Records to process ▸
※ ※ ※

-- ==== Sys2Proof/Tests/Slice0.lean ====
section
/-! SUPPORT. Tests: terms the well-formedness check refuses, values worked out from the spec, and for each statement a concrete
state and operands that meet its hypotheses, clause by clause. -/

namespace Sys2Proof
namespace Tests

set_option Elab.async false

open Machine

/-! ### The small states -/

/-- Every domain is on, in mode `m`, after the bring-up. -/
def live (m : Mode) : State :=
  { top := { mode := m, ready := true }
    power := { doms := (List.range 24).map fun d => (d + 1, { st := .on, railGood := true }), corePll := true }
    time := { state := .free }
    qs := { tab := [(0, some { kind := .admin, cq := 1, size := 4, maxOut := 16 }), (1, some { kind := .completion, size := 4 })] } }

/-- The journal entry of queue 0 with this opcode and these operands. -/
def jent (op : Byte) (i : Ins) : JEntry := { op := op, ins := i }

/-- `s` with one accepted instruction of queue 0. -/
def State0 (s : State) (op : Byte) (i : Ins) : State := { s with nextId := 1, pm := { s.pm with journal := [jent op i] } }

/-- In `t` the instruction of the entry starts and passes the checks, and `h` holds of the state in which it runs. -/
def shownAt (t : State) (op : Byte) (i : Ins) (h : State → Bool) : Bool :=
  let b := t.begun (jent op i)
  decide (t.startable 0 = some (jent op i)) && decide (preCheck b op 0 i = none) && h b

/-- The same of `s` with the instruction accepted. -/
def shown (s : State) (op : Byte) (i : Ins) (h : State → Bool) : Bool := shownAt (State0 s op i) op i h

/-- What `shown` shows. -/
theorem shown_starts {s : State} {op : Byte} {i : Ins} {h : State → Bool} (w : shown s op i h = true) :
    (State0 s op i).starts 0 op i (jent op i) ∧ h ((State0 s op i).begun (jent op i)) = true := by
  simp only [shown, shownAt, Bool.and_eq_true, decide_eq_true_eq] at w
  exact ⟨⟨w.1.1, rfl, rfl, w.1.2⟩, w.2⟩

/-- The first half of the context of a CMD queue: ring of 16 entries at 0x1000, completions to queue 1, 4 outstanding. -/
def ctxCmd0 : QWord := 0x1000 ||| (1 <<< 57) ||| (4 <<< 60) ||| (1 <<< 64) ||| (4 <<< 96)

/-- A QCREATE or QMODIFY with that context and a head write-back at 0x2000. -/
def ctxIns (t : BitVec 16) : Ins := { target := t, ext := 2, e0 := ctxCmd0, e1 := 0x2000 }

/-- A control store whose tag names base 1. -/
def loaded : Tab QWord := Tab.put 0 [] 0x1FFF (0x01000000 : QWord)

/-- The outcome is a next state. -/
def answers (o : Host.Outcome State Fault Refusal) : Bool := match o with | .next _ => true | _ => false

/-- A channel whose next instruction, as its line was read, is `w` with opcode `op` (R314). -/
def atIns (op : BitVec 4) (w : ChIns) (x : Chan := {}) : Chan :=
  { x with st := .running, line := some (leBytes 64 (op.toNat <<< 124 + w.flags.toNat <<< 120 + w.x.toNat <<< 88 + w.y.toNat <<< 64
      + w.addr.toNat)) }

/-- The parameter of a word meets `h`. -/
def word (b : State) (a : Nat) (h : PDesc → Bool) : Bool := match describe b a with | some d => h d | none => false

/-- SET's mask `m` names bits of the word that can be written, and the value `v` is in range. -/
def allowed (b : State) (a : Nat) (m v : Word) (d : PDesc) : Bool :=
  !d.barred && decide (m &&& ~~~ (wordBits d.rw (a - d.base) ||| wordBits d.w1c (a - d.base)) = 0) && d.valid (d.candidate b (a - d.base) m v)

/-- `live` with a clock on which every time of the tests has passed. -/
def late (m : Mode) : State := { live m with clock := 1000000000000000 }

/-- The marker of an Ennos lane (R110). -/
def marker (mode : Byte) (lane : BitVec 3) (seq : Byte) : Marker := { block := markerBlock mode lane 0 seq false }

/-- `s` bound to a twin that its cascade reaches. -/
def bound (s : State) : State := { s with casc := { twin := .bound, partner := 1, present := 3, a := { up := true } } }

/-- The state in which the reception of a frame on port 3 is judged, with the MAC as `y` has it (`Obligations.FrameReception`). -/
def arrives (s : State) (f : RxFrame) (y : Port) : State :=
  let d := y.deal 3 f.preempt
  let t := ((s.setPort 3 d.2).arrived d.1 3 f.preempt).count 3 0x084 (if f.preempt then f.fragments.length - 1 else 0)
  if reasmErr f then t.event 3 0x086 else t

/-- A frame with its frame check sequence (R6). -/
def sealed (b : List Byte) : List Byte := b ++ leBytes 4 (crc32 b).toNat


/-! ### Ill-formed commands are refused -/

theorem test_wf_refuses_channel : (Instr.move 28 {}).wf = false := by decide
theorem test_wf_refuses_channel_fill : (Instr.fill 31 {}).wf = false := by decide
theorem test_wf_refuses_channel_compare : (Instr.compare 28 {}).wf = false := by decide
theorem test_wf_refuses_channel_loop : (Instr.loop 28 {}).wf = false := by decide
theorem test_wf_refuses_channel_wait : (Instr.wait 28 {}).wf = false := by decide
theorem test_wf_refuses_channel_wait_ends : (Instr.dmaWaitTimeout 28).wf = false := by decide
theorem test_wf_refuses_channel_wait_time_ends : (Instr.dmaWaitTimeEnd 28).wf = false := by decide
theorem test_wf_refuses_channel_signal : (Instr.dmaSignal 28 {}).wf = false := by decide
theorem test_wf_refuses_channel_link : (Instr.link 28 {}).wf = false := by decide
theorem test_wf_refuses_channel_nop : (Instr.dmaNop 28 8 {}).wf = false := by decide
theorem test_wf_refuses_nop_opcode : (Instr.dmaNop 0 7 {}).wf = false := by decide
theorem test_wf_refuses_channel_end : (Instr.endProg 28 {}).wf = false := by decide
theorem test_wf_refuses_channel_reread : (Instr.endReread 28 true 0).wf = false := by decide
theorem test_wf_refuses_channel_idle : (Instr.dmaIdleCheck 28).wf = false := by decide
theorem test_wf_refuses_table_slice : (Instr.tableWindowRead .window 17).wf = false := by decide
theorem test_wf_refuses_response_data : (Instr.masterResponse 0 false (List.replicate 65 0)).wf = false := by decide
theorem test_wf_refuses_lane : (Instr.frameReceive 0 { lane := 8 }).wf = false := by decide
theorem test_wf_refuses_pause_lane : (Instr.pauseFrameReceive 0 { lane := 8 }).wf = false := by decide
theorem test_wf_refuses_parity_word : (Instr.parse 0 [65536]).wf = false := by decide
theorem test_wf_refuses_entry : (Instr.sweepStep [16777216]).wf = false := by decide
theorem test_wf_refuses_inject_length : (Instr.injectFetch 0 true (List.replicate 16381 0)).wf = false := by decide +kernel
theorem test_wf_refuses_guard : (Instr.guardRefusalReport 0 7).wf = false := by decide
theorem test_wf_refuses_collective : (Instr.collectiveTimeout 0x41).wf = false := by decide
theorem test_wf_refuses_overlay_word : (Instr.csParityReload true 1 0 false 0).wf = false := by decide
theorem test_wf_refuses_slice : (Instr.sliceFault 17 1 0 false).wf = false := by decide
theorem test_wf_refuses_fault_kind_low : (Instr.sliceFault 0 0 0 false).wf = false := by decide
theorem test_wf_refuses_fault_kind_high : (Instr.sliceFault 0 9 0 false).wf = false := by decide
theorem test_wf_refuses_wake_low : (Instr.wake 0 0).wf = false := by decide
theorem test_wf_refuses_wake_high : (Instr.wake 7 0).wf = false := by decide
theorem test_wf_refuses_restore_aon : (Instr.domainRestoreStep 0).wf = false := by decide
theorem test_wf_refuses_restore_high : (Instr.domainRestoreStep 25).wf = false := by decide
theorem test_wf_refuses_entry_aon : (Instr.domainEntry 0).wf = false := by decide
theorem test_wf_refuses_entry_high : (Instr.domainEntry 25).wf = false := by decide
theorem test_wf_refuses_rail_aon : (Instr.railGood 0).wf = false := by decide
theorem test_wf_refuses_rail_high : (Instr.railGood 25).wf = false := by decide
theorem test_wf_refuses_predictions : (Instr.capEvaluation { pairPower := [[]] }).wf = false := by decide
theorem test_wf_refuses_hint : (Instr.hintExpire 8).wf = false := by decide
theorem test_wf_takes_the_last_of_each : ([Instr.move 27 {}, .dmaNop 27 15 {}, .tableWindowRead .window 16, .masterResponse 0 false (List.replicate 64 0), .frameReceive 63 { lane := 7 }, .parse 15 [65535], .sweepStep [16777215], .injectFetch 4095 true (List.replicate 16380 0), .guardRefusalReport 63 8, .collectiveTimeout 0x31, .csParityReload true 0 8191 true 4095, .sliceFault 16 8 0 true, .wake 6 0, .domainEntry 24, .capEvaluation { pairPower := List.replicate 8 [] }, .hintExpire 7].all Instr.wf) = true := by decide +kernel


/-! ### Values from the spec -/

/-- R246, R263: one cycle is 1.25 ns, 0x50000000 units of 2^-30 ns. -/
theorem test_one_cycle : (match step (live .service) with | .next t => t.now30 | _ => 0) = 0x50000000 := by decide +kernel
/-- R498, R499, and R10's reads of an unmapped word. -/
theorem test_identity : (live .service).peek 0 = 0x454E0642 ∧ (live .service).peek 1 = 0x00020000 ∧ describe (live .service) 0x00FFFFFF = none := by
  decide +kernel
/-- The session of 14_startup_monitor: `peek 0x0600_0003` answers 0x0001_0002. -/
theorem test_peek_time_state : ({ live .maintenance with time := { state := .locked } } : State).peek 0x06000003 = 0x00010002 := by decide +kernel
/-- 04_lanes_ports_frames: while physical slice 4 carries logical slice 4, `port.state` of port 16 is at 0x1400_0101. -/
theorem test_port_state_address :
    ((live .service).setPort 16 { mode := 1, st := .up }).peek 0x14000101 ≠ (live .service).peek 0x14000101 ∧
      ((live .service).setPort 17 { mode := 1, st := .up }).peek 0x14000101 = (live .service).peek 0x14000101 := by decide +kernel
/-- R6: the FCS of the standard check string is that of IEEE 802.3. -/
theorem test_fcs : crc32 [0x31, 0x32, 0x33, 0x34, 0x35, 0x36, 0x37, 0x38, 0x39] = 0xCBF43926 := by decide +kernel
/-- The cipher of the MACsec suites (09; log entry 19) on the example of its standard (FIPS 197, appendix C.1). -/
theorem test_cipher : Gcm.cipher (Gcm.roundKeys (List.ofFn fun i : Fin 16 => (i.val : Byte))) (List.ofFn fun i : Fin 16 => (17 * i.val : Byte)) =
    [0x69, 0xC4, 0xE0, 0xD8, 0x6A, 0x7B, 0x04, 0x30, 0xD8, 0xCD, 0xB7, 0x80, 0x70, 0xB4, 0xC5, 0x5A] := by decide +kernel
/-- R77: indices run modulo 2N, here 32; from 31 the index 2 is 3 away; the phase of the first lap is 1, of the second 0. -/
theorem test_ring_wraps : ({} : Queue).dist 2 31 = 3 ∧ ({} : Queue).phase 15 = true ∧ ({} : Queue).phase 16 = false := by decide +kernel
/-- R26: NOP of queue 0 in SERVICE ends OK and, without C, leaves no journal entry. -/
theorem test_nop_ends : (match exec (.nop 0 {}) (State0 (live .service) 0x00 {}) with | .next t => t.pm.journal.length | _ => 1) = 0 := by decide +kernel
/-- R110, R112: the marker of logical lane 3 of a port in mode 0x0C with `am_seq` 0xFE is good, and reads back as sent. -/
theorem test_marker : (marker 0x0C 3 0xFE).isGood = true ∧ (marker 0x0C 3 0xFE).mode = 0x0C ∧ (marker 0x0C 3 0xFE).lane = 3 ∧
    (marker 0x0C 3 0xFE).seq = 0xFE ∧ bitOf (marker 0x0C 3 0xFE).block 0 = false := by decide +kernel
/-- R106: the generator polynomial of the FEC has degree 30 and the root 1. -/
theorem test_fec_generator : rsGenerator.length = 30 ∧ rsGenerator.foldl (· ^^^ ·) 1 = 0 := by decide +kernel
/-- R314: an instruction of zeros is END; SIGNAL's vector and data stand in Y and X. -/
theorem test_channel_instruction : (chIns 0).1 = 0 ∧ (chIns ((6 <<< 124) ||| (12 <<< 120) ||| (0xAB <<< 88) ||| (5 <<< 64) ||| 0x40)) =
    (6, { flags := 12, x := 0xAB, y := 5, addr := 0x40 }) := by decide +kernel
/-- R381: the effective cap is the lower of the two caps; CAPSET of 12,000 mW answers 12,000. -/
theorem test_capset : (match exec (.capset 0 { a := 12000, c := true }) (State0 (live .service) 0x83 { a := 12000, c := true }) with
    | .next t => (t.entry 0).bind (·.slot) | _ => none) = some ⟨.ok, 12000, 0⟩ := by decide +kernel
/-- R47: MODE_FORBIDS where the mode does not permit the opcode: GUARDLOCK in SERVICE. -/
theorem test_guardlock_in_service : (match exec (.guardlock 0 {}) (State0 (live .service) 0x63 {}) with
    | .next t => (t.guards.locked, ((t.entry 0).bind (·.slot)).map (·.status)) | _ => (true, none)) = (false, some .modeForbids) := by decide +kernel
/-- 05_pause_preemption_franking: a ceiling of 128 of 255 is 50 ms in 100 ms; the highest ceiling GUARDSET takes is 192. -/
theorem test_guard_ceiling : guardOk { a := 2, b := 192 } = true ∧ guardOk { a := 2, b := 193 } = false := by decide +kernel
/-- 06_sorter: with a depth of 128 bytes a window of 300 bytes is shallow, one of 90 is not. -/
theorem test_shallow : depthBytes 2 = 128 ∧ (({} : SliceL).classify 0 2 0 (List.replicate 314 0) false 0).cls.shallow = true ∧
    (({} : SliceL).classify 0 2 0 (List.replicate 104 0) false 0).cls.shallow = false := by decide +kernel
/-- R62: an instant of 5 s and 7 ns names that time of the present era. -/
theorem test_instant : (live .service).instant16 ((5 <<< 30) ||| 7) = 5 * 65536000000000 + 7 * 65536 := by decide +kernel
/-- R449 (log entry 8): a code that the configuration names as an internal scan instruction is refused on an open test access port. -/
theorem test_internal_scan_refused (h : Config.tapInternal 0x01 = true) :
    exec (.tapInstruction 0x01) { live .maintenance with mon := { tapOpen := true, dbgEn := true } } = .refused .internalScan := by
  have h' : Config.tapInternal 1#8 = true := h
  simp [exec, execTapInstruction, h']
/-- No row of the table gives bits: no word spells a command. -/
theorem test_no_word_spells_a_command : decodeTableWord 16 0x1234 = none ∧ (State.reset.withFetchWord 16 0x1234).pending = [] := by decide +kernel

※ ※ ※

Task requirements ▸ Among the lines of the listing above, which ones contain the word "masterResponse"? Show them.

Task output ▸
theorem test_wf_refuses_response_data : (Instr.masterResponse 0 false (List.replicate 65 0)).wf = false := by decide
theorem test_wf_takes_the_last_of_each : ([Instr.move 27 {}, .dmaNop 27 15 {}, .tableWindowRead .window 16, .masterResponse 0 false (List.replicate 64 0), .frameReceive 63 { lane := 7 }, .parse 15 [65535], .sweepStep [16777215], .injectFetch 4095 true (List.replicate 16380 0), .guardRefusalReport 63 8, .collectiveTimeout 0x31, .csParityReload true 0 8191 true 4095, .sliceFault 16 8 0 true, .wake 6 0, .domainEntry 24, .capEvaluation { pairPower := List.replicate 8 [] }, .hintExpire 7].all Instr.wf) = true := by decide +kernel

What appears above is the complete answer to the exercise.